*** Input for this task Section Begins ***
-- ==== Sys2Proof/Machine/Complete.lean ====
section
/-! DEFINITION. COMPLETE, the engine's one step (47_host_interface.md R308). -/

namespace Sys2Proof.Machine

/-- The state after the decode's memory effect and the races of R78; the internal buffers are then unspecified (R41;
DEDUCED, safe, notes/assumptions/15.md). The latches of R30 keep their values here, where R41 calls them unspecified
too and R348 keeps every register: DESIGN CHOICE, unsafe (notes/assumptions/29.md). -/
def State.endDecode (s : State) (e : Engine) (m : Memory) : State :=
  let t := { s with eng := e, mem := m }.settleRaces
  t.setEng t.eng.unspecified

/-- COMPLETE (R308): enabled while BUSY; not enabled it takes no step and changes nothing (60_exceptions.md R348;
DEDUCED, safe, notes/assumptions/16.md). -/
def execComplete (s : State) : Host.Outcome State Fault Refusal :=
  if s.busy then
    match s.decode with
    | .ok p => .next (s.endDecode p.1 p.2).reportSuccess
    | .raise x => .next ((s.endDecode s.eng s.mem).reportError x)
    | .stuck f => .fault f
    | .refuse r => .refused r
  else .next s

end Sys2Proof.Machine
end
*** Input for this task Section Ends ***
*** Input for this task Section Begins ***
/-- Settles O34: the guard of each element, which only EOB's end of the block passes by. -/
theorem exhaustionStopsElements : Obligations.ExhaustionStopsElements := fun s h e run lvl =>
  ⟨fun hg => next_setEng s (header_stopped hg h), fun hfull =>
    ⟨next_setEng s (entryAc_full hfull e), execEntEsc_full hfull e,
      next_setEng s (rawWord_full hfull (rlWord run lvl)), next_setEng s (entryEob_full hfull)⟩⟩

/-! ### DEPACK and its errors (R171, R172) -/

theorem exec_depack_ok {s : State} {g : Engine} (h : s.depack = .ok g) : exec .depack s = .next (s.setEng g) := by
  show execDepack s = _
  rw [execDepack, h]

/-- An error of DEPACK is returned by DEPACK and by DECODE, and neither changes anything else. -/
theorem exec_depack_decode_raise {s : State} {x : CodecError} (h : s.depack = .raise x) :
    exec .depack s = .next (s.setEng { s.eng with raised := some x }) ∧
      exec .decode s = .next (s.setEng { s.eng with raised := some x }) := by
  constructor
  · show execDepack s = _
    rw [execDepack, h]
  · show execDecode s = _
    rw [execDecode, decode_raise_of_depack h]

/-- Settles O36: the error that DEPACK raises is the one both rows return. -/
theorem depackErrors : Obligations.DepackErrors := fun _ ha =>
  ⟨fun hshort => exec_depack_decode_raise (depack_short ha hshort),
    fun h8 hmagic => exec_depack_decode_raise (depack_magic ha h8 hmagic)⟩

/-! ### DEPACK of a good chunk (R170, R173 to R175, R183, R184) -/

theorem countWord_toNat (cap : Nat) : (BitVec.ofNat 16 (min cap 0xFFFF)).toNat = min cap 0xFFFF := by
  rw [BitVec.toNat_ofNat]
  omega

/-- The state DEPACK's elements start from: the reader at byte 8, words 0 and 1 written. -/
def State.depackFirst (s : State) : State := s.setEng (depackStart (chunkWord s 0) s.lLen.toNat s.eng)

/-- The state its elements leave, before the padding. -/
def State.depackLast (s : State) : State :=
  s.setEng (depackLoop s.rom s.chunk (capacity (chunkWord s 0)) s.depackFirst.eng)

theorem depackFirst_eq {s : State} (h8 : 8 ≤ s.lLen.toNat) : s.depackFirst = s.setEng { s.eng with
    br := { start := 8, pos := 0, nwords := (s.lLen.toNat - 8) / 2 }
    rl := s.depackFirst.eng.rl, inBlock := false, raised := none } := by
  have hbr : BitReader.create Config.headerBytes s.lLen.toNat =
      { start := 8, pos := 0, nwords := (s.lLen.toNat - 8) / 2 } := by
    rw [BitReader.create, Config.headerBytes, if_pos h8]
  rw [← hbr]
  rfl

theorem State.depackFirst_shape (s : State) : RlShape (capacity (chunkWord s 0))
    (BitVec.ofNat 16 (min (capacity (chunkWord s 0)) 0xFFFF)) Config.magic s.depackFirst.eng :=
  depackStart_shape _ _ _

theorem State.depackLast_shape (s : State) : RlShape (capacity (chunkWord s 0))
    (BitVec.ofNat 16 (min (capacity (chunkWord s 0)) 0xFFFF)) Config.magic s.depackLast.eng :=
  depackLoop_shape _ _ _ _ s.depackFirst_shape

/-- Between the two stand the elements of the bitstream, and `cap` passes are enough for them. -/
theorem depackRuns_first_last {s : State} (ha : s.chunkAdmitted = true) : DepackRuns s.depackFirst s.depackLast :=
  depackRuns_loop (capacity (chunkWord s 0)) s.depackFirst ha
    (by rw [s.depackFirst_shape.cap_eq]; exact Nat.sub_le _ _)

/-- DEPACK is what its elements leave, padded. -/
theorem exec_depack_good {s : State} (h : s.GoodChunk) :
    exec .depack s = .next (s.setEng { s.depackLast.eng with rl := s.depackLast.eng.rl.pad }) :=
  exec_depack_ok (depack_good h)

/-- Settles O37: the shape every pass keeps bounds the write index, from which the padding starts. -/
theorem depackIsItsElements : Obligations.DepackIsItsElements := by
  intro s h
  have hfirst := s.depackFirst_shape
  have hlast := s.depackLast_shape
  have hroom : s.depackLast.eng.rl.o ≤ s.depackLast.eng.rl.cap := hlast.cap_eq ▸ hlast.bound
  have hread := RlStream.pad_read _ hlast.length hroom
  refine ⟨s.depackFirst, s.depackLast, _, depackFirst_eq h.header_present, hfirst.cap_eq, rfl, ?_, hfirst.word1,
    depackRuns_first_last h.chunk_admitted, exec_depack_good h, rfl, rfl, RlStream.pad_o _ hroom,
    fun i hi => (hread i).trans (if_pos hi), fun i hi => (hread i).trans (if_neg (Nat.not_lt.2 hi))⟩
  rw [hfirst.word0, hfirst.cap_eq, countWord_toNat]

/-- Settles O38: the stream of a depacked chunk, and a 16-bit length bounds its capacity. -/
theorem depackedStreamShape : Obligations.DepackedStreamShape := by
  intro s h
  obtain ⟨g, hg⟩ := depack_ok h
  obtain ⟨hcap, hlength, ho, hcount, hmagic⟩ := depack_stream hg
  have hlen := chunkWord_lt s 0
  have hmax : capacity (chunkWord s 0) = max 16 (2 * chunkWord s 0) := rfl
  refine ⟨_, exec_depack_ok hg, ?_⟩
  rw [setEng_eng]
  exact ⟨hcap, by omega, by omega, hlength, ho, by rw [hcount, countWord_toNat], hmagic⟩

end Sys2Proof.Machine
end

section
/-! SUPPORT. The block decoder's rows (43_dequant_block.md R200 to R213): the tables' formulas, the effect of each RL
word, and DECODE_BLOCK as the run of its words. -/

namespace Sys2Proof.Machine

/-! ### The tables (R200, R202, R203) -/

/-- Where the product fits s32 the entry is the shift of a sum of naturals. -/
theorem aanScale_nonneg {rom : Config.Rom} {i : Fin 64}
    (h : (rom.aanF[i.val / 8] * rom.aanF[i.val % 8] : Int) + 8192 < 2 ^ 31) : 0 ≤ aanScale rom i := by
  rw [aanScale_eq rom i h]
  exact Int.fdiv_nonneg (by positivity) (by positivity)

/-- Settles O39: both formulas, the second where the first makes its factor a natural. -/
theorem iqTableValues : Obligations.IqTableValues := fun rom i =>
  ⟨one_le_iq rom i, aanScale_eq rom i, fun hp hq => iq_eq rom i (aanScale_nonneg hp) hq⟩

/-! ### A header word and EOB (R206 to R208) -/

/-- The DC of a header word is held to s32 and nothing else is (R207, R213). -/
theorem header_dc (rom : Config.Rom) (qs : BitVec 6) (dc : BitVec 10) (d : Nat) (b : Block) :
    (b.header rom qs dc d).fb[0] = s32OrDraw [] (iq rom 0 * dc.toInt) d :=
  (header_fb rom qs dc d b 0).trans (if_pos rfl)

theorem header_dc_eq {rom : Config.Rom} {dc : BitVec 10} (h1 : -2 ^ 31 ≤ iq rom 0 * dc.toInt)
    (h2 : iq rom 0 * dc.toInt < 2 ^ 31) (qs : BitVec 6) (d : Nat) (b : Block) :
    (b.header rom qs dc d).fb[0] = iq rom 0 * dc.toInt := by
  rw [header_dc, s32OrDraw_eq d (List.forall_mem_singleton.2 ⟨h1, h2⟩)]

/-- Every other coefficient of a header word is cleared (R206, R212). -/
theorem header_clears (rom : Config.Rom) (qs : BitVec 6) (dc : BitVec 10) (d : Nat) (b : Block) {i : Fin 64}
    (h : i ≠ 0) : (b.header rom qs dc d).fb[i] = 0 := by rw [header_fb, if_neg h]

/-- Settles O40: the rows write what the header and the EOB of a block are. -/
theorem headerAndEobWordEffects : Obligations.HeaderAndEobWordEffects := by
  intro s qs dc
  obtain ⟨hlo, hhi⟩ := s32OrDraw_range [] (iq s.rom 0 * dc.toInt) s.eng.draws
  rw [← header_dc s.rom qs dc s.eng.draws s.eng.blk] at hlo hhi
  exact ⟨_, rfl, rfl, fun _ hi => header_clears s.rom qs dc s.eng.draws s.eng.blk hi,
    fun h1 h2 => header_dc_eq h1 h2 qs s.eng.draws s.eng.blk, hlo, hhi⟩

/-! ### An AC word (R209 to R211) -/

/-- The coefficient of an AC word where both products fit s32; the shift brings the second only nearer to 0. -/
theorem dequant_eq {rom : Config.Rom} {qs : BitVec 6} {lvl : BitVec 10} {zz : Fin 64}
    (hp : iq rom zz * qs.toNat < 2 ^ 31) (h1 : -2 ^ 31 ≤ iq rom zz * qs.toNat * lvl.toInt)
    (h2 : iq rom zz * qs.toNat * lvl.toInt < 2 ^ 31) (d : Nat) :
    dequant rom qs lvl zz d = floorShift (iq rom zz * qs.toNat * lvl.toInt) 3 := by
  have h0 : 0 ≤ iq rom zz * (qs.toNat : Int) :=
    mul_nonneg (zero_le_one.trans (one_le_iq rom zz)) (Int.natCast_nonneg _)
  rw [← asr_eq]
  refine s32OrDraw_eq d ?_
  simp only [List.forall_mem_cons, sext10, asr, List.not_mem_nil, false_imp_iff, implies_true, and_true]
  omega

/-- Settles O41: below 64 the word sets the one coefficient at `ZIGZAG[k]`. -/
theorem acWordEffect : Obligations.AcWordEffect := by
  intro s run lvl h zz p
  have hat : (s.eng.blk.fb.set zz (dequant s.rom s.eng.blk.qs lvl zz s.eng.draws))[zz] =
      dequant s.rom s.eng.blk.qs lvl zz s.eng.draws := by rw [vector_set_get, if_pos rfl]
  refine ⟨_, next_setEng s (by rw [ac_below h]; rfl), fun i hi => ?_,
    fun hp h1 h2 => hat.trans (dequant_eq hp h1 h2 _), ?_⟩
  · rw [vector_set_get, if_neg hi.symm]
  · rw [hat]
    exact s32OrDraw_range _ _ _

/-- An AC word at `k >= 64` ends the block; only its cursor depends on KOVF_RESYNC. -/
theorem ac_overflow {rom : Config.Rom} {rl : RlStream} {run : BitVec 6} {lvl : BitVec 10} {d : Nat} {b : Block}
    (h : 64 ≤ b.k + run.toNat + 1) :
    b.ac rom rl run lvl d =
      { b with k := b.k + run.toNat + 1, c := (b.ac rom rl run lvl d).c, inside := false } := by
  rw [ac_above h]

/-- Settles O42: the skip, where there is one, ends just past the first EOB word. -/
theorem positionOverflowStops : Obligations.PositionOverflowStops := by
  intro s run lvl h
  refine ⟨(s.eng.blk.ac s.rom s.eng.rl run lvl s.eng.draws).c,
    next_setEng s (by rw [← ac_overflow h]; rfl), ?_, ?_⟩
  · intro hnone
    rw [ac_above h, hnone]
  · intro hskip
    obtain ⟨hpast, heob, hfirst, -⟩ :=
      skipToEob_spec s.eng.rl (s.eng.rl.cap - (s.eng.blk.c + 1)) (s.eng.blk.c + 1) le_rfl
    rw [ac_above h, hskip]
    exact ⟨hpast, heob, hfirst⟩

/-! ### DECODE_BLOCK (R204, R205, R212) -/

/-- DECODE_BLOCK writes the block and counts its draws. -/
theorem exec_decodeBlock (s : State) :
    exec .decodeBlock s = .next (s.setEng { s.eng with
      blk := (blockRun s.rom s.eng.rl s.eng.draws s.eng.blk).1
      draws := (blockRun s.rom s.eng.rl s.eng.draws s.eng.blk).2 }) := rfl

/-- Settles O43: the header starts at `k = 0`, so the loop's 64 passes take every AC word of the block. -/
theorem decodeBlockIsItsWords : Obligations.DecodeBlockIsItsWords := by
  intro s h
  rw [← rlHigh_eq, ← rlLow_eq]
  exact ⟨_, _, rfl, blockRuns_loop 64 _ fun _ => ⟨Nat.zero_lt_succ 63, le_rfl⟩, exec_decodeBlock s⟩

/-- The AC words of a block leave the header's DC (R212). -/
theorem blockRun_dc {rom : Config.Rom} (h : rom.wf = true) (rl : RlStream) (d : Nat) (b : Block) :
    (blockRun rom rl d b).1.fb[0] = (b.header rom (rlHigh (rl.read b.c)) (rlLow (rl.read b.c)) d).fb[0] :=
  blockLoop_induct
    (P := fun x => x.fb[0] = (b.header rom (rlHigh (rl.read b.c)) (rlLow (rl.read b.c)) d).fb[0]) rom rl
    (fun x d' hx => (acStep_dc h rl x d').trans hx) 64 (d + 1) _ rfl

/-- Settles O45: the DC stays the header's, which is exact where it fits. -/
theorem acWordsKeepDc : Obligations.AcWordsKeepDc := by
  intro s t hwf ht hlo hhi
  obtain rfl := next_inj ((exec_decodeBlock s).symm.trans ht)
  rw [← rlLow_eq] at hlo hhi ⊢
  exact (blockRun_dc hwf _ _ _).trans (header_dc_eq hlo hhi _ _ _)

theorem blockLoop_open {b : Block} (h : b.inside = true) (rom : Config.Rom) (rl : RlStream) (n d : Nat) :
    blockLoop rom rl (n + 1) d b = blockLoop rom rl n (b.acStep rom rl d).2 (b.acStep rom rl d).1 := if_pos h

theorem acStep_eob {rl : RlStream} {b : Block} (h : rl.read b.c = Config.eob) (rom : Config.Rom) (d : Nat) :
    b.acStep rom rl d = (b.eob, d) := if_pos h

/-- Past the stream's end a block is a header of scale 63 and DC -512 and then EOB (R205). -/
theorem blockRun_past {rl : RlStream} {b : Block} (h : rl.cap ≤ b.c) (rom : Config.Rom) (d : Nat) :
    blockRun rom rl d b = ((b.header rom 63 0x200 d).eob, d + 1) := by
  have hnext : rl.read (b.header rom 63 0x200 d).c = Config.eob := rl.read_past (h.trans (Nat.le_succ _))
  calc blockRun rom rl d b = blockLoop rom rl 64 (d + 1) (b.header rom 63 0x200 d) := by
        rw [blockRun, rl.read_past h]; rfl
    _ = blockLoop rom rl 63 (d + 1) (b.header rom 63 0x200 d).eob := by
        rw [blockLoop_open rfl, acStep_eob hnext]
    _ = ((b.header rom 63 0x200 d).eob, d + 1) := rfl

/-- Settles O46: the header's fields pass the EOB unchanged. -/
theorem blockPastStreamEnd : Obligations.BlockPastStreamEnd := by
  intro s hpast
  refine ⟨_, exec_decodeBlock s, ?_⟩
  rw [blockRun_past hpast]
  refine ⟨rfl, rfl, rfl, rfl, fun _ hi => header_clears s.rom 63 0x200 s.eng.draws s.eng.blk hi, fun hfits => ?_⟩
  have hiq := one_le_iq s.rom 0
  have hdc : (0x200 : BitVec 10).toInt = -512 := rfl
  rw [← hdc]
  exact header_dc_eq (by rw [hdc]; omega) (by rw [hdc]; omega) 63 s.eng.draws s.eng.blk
*** Input for this task Section Ends ***
*** Input for this task Section Begins ***
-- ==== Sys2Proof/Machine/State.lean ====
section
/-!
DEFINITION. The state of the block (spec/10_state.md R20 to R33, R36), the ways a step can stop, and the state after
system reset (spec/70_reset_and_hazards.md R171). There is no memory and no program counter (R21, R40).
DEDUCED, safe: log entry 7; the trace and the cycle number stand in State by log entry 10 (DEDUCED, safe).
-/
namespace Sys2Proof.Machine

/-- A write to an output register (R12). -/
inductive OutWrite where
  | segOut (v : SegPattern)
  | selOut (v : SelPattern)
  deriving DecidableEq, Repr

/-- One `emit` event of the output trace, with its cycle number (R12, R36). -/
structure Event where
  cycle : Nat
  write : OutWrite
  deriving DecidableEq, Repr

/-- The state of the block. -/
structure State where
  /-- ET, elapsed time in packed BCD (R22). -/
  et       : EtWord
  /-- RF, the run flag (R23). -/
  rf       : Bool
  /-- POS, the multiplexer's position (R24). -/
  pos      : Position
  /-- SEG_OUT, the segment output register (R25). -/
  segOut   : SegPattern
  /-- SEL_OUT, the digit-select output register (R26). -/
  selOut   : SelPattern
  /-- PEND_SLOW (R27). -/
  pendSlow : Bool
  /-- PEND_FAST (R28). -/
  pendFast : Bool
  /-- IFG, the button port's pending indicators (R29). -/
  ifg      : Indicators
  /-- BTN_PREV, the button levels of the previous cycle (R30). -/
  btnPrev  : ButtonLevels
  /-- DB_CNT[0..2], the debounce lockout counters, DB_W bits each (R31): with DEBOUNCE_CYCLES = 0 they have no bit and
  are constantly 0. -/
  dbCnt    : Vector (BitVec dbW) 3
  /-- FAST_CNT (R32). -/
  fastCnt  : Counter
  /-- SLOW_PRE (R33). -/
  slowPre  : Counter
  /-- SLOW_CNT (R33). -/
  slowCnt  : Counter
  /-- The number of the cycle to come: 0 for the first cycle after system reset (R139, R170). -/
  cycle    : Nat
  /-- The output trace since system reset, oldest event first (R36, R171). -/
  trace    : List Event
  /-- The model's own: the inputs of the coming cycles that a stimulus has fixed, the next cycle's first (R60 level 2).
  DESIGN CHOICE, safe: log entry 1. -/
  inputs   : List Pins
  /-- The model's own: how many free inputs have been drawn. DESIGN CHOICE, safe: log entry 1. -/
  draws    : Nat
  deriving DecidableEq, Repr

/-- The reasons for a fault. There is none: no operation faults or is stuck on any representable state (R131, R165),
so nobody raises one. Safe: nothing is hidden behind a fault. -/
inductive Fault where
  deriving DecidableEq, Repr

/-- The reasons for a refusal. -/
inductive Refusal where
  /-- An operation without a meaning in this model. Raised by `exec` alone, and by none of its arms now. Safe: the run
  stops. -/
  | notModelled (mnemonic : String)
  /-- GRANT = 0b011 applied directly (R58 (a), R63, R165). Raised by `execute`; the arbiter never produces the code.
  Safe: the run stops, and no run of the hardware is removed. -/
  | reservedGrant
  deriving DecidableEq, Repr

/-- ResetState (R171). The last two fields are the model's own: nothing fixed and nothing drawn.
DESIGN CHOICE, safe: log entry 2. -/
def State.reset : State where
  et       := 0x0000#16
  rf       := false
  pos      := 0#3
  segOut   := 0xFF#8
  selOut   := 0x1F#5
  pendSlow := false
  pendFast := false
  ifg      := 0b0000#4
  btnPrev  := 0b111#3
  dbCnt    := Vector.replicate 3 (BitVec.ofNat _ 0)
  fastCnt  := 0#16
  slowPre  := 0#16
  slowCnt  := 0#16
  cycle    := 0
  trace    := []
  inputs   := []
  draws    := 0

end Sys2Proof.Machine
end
*** Input for this task Section Ends ***
## What the task requires
Output the lines above between the one holding "rw [BitReader.create, Config.headerBytes, if_pos" and the one holding "theorem State.depackLast_shape (s", inclusive, with nothing before or after them.

## Solution for this exercise
    rw [BitReader.create, Config.headerBytes, if_pos h8]
  rw [← hbr]
  rfl

theorem State.depackFirst_shape (s : State) : RlShape (capacity (chunkWord s 0))
    (BitVec.ofNat 16 (min (capacity (chunkWord s 0)) 0xFFFF)) Config.magic s.depackFirst.eng :=
  depackStart_shape _ _ _

theorem State.depackLast_shape (s : State) : RlShape (capacity (chunkWord s 0))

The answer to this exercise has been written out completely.